“Dedico más tiempo a
pensar en cómo orientar el reportaje para no molestar a nadie que a escribirlo.
Pero es que no quiero que se quejen al jefe y quedarme sin esta colaboración
porque necesito el dinero”.
Esta frase es real y no se la escuchado a algún periodista en un viaje por Eritrea,
Turkmenistán y Corea del Norte. Fue hace unas pocas semanas, en un bar del
centro de Madrid, en este país nuestro que se enorgullece de contar con una prensa libre.
La
brutal crisis económica azota a todos los sectores de
actividad y la prensa, que vive su vía
crucis particular, no iba a ser menos. El panorama mediático es sombrío y es iluso pensar
que se podrán solucionar los problemas sólo con despidos
masivos de periodistas, la detención de los responsables de plataformas
digitales piratas o las pequeñas
victorias en la lucha de los editores contra Google.
La
situación es tan mala y tan nefastas las perspectivas que, hasta desde posiciones
identificadas con el liberalismo
económico, se pide dinero público para la prensa. Estos “subsidios
públicos para la democracia” forman parte de la tradición del periodismo
pero no serían fáciles de entender para un país poco aficionado a la lectura de prensa y en el que la población, día tras día,
asiste a nuevos recortes en servicios como la educación o la sanidad.
Quizás
por ello, el gobierno central hace oídos sordos a las propuestas
de los editores y toma decisiones
justificadas en la necesaria austeridad que no pueden ser compensadas por otras ayudas
públicas como las suscripciones
institucionales o subvenciones
autónomicas.
La
experiencia de un país como Francia, ejemplo de fuertes ayudas a la
prensa, tampoco anima a tomar una decisión de estas características. A pesar
del plan anunciado por Sarkozy en el año 2009, con ayudas de 600 millones de
euros en tres años, los lectores dan la espalda a los periódicos y éstos van
cayendo como
fichas de dominó .
Por
si fuera poco, es difícil creer que una mayor dependencia de los gobiernos puede
contribuir a mejorar la calidad de la información cuando la sombra
del clientelismo político sobrevuela el ejercicio del periodismo. Y es inevitable
que así sea después de contemplar -por tomar
un ejemplo reciente- las portadas que algunos medios de tirada nacional dedicaron
–mejor dicho, no dedicaron- a la multimillonaria ayuda
pública a Bankia.
Causaba
perplejidad comparar esas portadas
con el tratamiento que la misma noticia recibió en medios
extranjeros.

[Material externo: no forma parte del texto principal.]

-- ==== Sys2Proof/WellFormed.lean ====
section
/-! DEFINITION. What the operands of a command must satisfy beyond their types, for the command to stand for something that can
happen.  No meaning depends on it. -/

namespace Sys2Proof

/-- A request: a 16-bit tag, a P0 slot or a sender of 48 bits, and a payload within its port's limit (R89, R96). -/
def Req.wf (q : Req) : Bool :=
  q.tag < 2 ^ 16 && (if q.port = 0 then q.src < 64 else q.src < 2 ^ 48) &&
    q.payload.length ≤ (if q.port = 0 then 4080 else if q.port = 4 then 1024 else 1424)

/-- A live item names destinations, sources, frames and registers that exist (R463). -/
def LiveItem.wf : LiveItem → Bool
  | .write o v | .snapshot o v => o % 4 == 0 && o < 2 ^ 26 && v < 2 ^ 32
  | .commit t g p k => t < 2 ^ 48 && g < 2 ^ 12 && p < 256 && k < 2 ^ 16
  | .enlist d s f p k => d < 1536 && s < 1568 && f < 2 ^ 48 && p < 5 && k < 2 ^ 16
  | .cancel d f p k => d < 1536 && f < 2 ^ 48 && p < 5 && k < 2 ^ 16
  | .prepare _ d s p k => d < 1536 && s < 1568 && p < 5 && k < 2 ^ 16
  | .discard _ => true
  | .fire _ f p k => f < 2 ^ 48 && p < 5 && k < 2 ^ 16
  | .protect a n p => a + n ≤ 1536 && p < 256
  | .changeover d s _ => d < 1536 && s < 1568

/-- A checkpoint's words fit their widths (R466). -/
def Checkpoint.wf (c : Checkpoint) : Bool :=
  c.epoch < 2 ^ 32 && c.cut < 2 ^ 32 && c.crc < 2 ^ 32 && c.peat < 2 ^ 32 && c.peatValid < 2 && c.parent < 2 ^ 64 && c.iface < 4 &&
    c.servo < 8 && c.rate < 2 ^ 32 && c.frame < 2 ^ 48 && c.ledgers.length ≤ 64

/-- A bus access: beats of 1 to 16 bytes, those of a burst of 16, and a write's words for them (R77, R78); the masters that wait beside
it, each once (R82). -/
def Access.wf (x : Access) : Bool :=
  [1, 2, 4, 8, 16].contains x.size && 1 ≤ x.beats && (x.beats == 1 || x.size == 16) && x.left < x.beats && x.addr % x.size == 0 &&
    x.addr < 2 ^ 40 && x.words.all (· < 2 ^ 32) && (x.rivals.map (·.1)).eraseDups.length == x.rivals.length

/-- A datagram fits an Ethernet frame's UDP payload. -/
def Datagram.wf (x : Datagram) : Bool := x.bytes.length ≤ 65507

/-- Words of 10 bits (R184). -/
def LineWords.wf (l : LineWords) : Bool :=
  l.active.all (· < 1024) && l.anc.all fun p => p.words.all (· < 1024)

/-- A line at ingest. -/
def LineIn.wf (l : LineIn) : Bool := l.number < 2048 && l.words.wf && l.witness.wf

/-- A line that plays out. -/
def PlayIn.wf (l : PlayIn) : Bool := 1 ≤ l.number && l.number < 2048 && l.witness.wf

/-- A line at egress. -/
def VoteLine.wf (l : VoteLine) : Bool :=
  l.number < 2048 && l.faultA.all LineWords.wf && l.faultB.all LineWords.wf

/-- A source frame: a known format and a rate code (R188). -/
def FrameIn.wf (f : FrameIn) : Bool :=
  [0x01, 0x02, 0x10, 0x11, 0x12, 0x20, 0x21, 0x22, 0x30, 0x40, 0x50].contains f.fmt && f.rate ≤ 10

/-- Tiles, heads and regions that exist (R247, R262). -/
def TickIn.wf (x : TickIn) : Bool :=
  x.found.all (fun e => e.1 < 1024 && e.2 < 2048) && x.errors.all (· < 1024) &&
    x.guards.all fun g => g.head < 16 && g.region < 64 && g.own < 2 ^ 32 && g.witness < 2 ^ 32

/-- Receive contexts that exist, and ratios of 64 bits (R300, R380). -/
def BlockIn.wf (x : BlockIn) : Bool := x.playout.all (·.1 < 2048) && x.ports.all fun j => j.ratio.all (· < 2 ^ 64)

/-- An image has a header of 512 bytes (R65). -/
def ImageIn.wf (x : ImageIn) : Bool := x.header.length == 512 && x.body.length ≤ 8388096

/-- A start-up: two flash slots, a step that exists, and four fused hashes of 48 bytes (R59, R66). -/
def BootIn.wf (x : BootIn) : Bool :=
  x.slots.all ImageIn.wf && x.slots.length ≤ 2 && x.stuck ≤ 10 && x.patterns.length ≤ 40 && x.keyHashes.length ≤ 4 &&
    x.keyHashes.all fun h => h.length == 48

/-- Addresses of 64 bits, words of 32 (R141). -/
def PciConfig.wf : PciConfig → Bool
  | .vector _ a x c => a < 2 ^ 64 && x < 2 ^ 32 && c < 2 ^ 32
  | .busMaster _ | .msix _ _ | .memory _ | .bar _ _ | .power _ | .aerClear _ | .aerMask _ | .read _ => true

/-- A PTP message's fields fit their widths (R333). -/
def PtpMsg.wf (x : PtpMsg) : Bool :=
  x.version < 16 && x.typ < 16 && x.domain < 256 && x.seq < 2 ^ 16 && x.source < 2 ^ 80 && x.stamp < 2 ^ 80 && x.gm < 2 ^ 64

/-- What a frame carries. -/
def EthBody.wf : EthBody → Bool
  | .ptp x => x.wf
  | .udp f x => f.srcIp < 2 ^ 32 && f.dstIp < 2 ^ 32 && f.dstPort < 2 ^ 16 && f.pt < 128 && f.body.anc.all (fun p => p.1 < 2048 && p.2.words.all (· < 1024)) && x.wf
  | .pause _ | .control | .lath | .other => true

/-- A received frame (R278). -/
def EthIn.wf (x : EthIn) : Bool := x.dst < 2 ^ 48 && (if x.secTag.isSome then x.inner ≤ x.length && x.length ≤ x.inner + 32 else x.inner == x.length) && x.body.wf

/-- A frame to send: at most 9,600 bytes stand in the FIFO as in the frame. -/
def TxIn.wf (x : TxIn) : Bool := x.fifo ≤ x.length && x.event.all fun e => e.1 < 2 ^ 16 && e.2 < 16

/-- A packet to send. -/
def PktIn.wf (p : PktIn) : Bool := p.frame < 2 ^ 48

/-- DFE taps of 32 bits (R168). -/
def FomIn.wf (f : FomIn) : Bool := f.taps < 2 ^ 32

/-- The command's operands are within what can happen. -/
def Instr.wf : Instr → Bool
  | .bar2Write off bytes => off.toNat + bytes.length ≤ 2 ^ 35
  | .frameTick x => x.wf
  | .blockTick x => x.wf
  | .tickRestart x => x.wf
  | .renumberTick x => x.wf
  | .commit q => q.wf
  | .tickStatusGet q => q.wf
  | .timePreset q => q.wf
  | .porRelease x => x.wf
  | .bootPush _ _ chunk x => chunk.length ≤ 262144 && x.stuck ≤ 9
  | .reset q _ => q.wf
  | .lathRestartDone x => x.slots.all ImageIn.wf
  | .identify q => q.wf
  | .sumpAccess _ x => x.wf
  | .targetError _ x => x.wf
  | .targetTimeout _ x => x.wf
  | .p0Doorbell _ bytes => bytes.length ≤ 4096
  | .mgmtDatagram _ x => x.wf
  | .nop q => q.wf
  | .portStatusGet q => q.wf
  | .portKeySet q => q.wf
  | .notifySubscribe q => q.wf
  | .gpioConfig q => q.wf
  | .gpioSet q => q.wf
  | .gpioGet q => q.wf
  | .protect q => q.wf
  | .unprotect q => q.wf
  | .protectGet q => q.wf
  | .leaseTake q => q.wf
  | .leaseRenew q => q.wf
  | .leaseRelease q => q.wf
  | .leaseStatus q => q.wf
  | .csrRead q => q.wf
  | .csrWrite q => q.wf
  | .outboundAccess _ x _ => x.wf
  | .eventLogRead q => q.wf
  | .eventCountsGet q => q.wf
  | .reedSuperframe _ _ groups => groups.all (· < 1024)
  | .fomReading _ f => f.wf
  | .ingestLine _ l => l.wf
  | .sourceFrameEnd _ f => f.wf
  | .sealVote _ l => l.wf
  | .take q => q.wf
  | .salvo q => q.wf
  | .salvoPrepare q => q.wf
  | .salvoFire q => q.wf
  | .salvoDiscard q => q.wf
  | .takeCancel q => q.wf
  | .takeListGet q => q.wf
  | .triggerBind q => q.wf
  | .destConfig q => q.wf
  | .sourceConfig q => q.wf
  | .changeoverConfig q => q.wf
  | .destStatusGet q => q.wf
  | .sourceStatusGet q => q.wf
  | .generatorConfig q => q.wf
  | .headConfig q => q.wf
  | .tileConfig q => q.wf
  | .corniceConfig q => q.wf
  | .guardConfig q => q.wf
  | .csetConfig q => q.wf
  | .headStatusGet q => q.wf
  | .converterConfig q => q.wf
  | .converterLutLoad q => q.wf
  | .converterStatusGet q => q.wf
  | .macFrameRx _ x => x.wf
  | .macFrameTx _ x => x.wf
  | .transmitUnderrun _ x => x.wf
  | .linePlayout _ _ _ l => l.wf
  | .packetSchedule _ p => p.wf
  | .igmpQuery _ version group _ => version ≤ 3 && group < 2 ^ 32
  | .rxFlowConfig q => q.wf
  | .txFlowConfig q => q.wf
  | .instanceConfig q => q.wf
  | .flowStatusGet q => q.wf
  | .igmpStatusGet q => q.wf
  | .ptpMessageRx _ x => x.wf
  | .ptpConfig q => q.wf
  | .ptpIfConfig q => q.wf
  | .ptpStatusGet q => q.wf
  | .ptpStepAccept q => q.wf
  | .refInputConfig q => q.wf
  | .refLoopConfig q => q.wf
  | .refStatusGet q => q.wf
  | .refPhaseAdjust q => q.wf
  | .refForce q => q.wf
  | .xoTrimSet q => q.wf
  | .aportConfig q => q.wf
  | .aportMute q => q.wf
  | .aportGroupConfig q => q.wf
  | .aportArm q _ => q.wf
  | .aportStart q => q.wf
  | .aportRestart q => q.wf
  | .aportStatusGet q => q.wf
  | .mixSet q => q.wf
  | .tapGain q => q.wf
  | .route q => q.wf
  | .mixGet q => q.wf
  | .destMute q => q.wf
  | .amxStatusGet q => q.wf
  | .meterEnable q => q.wf
  | .meterDisable q => q.wf
  | .meterGet q => q.wf
  | .loudnessReset q => q.wf
  | .live _ item => item.wf
  | .checkpoint _ _ _ content => content.all Checkpoint.wf
  | .hello _ salt => salt.length == 16
  | .roleStatus q => q.wf
  | .switchover q => q.wf
  | .redundancyConfig q => q.wf
  | .blameStatus q => q.wf
  | .takeoverReportGet q => q.wf
  | .resyncRequest q => q.wf
  | .resyncDone q => q.wf
  | .peerConfig q => q.wf
  | .bistStatusGet q => q.wf
  | .rollConfig q => q.wf
  | .repairStatusGet q => q.wf
  | .efuseNonceGet q _ => q.wf
  | .efuseProgram q _ _ => q.wf
  | .healthStatusGet q => q.wf
  | .healthClear q => q.wf
  | .healthConfig q => q.wf
  | .wearSet q => q.wf
  | .ledgerStatusGet q => q.wf
  | .ledgerRead q => q.wf
  | .thermalRecovery x => x.wf
  | .pciConfigWrite x => x.wf
  | .registerWrite _ _ _ | .shadowWrite _ _ _ | .readClear _ _ | .latchingRead _ _ | .tickStart _ _ | .tickStop _ _
  | .tickCfgWrite _ _ | .tickCommitGo _ _ | .cutoff | .halfFrame | .ledgerLatch _ | .tickHalt | .lossOfLock _ _ _ | .porAssert
  | .bootWatchdog | .bootTickStart | .causewayTrainingEnd | .seatBClaimWait | .topResetDevice _ _ | .topResetLath _ _ _
  | .perst _ | .lockstepMismatch _ | .lathWatchdog _ | .busSumpClear _ _ | .lateTargetResponse _ | .remap _ _
  | .rspReadyClear _ _ | .uartPacket _ | .heldChangeWrite | .leaseTimeout _ | .acceptedEdge _ _ | .debounceWindowEnd _
  | .chatterWindowEnd | .stuckTimeExpiry _ | .activeLowWrite _ _ _ | .gpioArmWrite _ _ | .evtStatusWrite _ _ _
  | .evtIntEnWrite _ _ _ | .coalesceWindowEnd _ | .evtLogRdHostWrite _ _ | .hostReaderWrite _ _ | .pcieLinkEvent _ _ _
  | .laneTrainingStart _ | .trainingTimeout _ | .alignmentTimeout _ | .lossOfSignal _ | .cdrUnlock _ | .rateTryEnd _
  | .retrain _ _ _ | .bitslip _ _ _ _ | .lcmSend _ _ _ | .reedSuperframeSend _ _ | .txgrpResume _ | .noTrsTimeout _
  | .reskim _ _ _ | .mereEccError _ _ _ _ | .mereRetrainFail _ | .mereEccAddrClear _ _ | .xptInject _ _ | .sluiceSwitch _ _ _
  | .compositionComplete _ | .scalerFailure _ | .converterFailure _ | .cnvLutDataWrite _ _ _ | .pauseQuantumEnd _
  | .linkUp _ _ _ | .linkDown _ _ _ | .ignorePauseWrite _ _ _ | .txStartWrite _ _ _ | .utilisationWindow _ _ _ | .upshift _
  | .renegTimeout _ | .saInstall _ _ _ | .legTimeout _ _ | .flowLossTimeout _ | .queryResponseDue _ | .igmpReportRepeat _
  | .announceTimeout _ | .syncTimeout | .delayReqSend _ | .txqPop _ _ | .phcAdjGo _ _ | .stepAcceptWrite _ _
  | .stepLimitWrite _ _ | .activityTimeout _ | .ptpWriteTimeout | .frequencyGate _ _ | .soakEnd _ | .selectorEvaluation
  | .loopSecond _ | .peatUpdate | .phaseAdjustGo _ _ | .slewComplete | .aportFrame _ _ | .fsTimeout _ _ | .portCfgWrite _ _ _
  | .portRestart _ _ _ | .maskWrite _ _ _ | .muteWrite _ _ _ | .zcTimeout _ _ | .groupArm _ _ _ _ | .groupFire _ _ _
  | .groupStart _ | .loudResetWrite _ _ | .fenNop _ | .mac2 _ | .mac _ | .clr _ | .wb _ | .mfs _ | .mts _ | .alu _ | .shf _
  | .ldi _ | .ld _ | .st _ | .ld2 _ | .setp _ | .maxi _ | .mini _ | .rep _ | .repk _ | .repr _ | .brk _ | .br _ | .call _
  | .ret _ | .reti _ | .swi _ | .gather _ | .scatter _ | .gatherComplete _ _ _ | .waitg _ | .jend _ | .backgroundDispatch _
  | .swap _ _ | .fenUnitFailure _ _ _ _ _ | .haltWrite _ _ _ | .guardOvfClear _ _ _ | .pmWindowWrite _ _ _ _
  | .causewaySuperframe _ | .keepalive _ _ | .control _ _ | .marker _ _ _ | .markerDeadline | .sealRx _ _ _ _ _ | .time _ _
  | .yieldReq _ | .blame _ _ _ _ _ | .blameTimeout | .keepaliveSend | .timeSend | .keepaliveTimeout _ | .actClaimInChange _
  | .dualActiveTimeout | .claimSilenceTimeout | .lathLossTimeout | .offsetExcess | .vetoExpiry | .peerConfigTimeout
  | .sliceStart _ _ | .sliceEnd _ _ | .unitRestore _ | .efuseWordWrite _ | .nonceExpiry | .bypass | .idcode | .samplePreload _
  | .extest | .extestPulse | .extestTrain | .scanEnter | .mbistRun | .debug | .tapReset | .hltTrigWrite _ _ | .tjTimeout _
  | .wearSecond _ _ _ _ | .railExcursion _ | .thermalTrip _ | .i2cRead _ | .relock _ _ | .refPinEdge _ | .signalDetected _
  | .lathReaderAdvance _ | .fenReloadDone _ _ | .tjConditionEnd _ => true

end Sys2Proof
end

Quizás fuera más importante el acontecimiento deportivo del día
o tal vez pesaron más las razones políticas y publicitarias que
las periodísticas a la hora de tomar esa decisión editorial.
El caso es que, cuando se dispone a redactar un artículo, el
periodista está sometido hoy a una presión que, a duras penas, deja resquicio para
la independencia y el adecuado desempeño profesional. Y es la libertad a la
hora de ejercer el periodismo el elemento de partida que puede dar sentido a la
relación entre calidad de información, número de lectores e inversión
publicitaria.
Quizás sea tarde ya para los periódicos y no lleguen, tal como los conocemos, a ese año 2043 en el que la última rotativa dejará de imprimir el último diario para el último lector de diarios según vaticinó Philip Meyer, en su libro "Vanishing Newspaper".
Y
también es posible que, entre todos, estemos contribuyendo al fin prematuro de un
tiempo en el que, con sus límites y contradicciones, la prensa se erigía como
un sólido contrapoder que articulaba el debate público y proporcionaba valiosas
pistas para interpretar la realidad.
Una
prensa libre que podría jugar un importante papel para salir del atolladero en
el que nos hallamos, en un tiempo en el que la razón de estado parece sometida
a la sinrazón de la especulación financiera cuando no del puro latrocinio.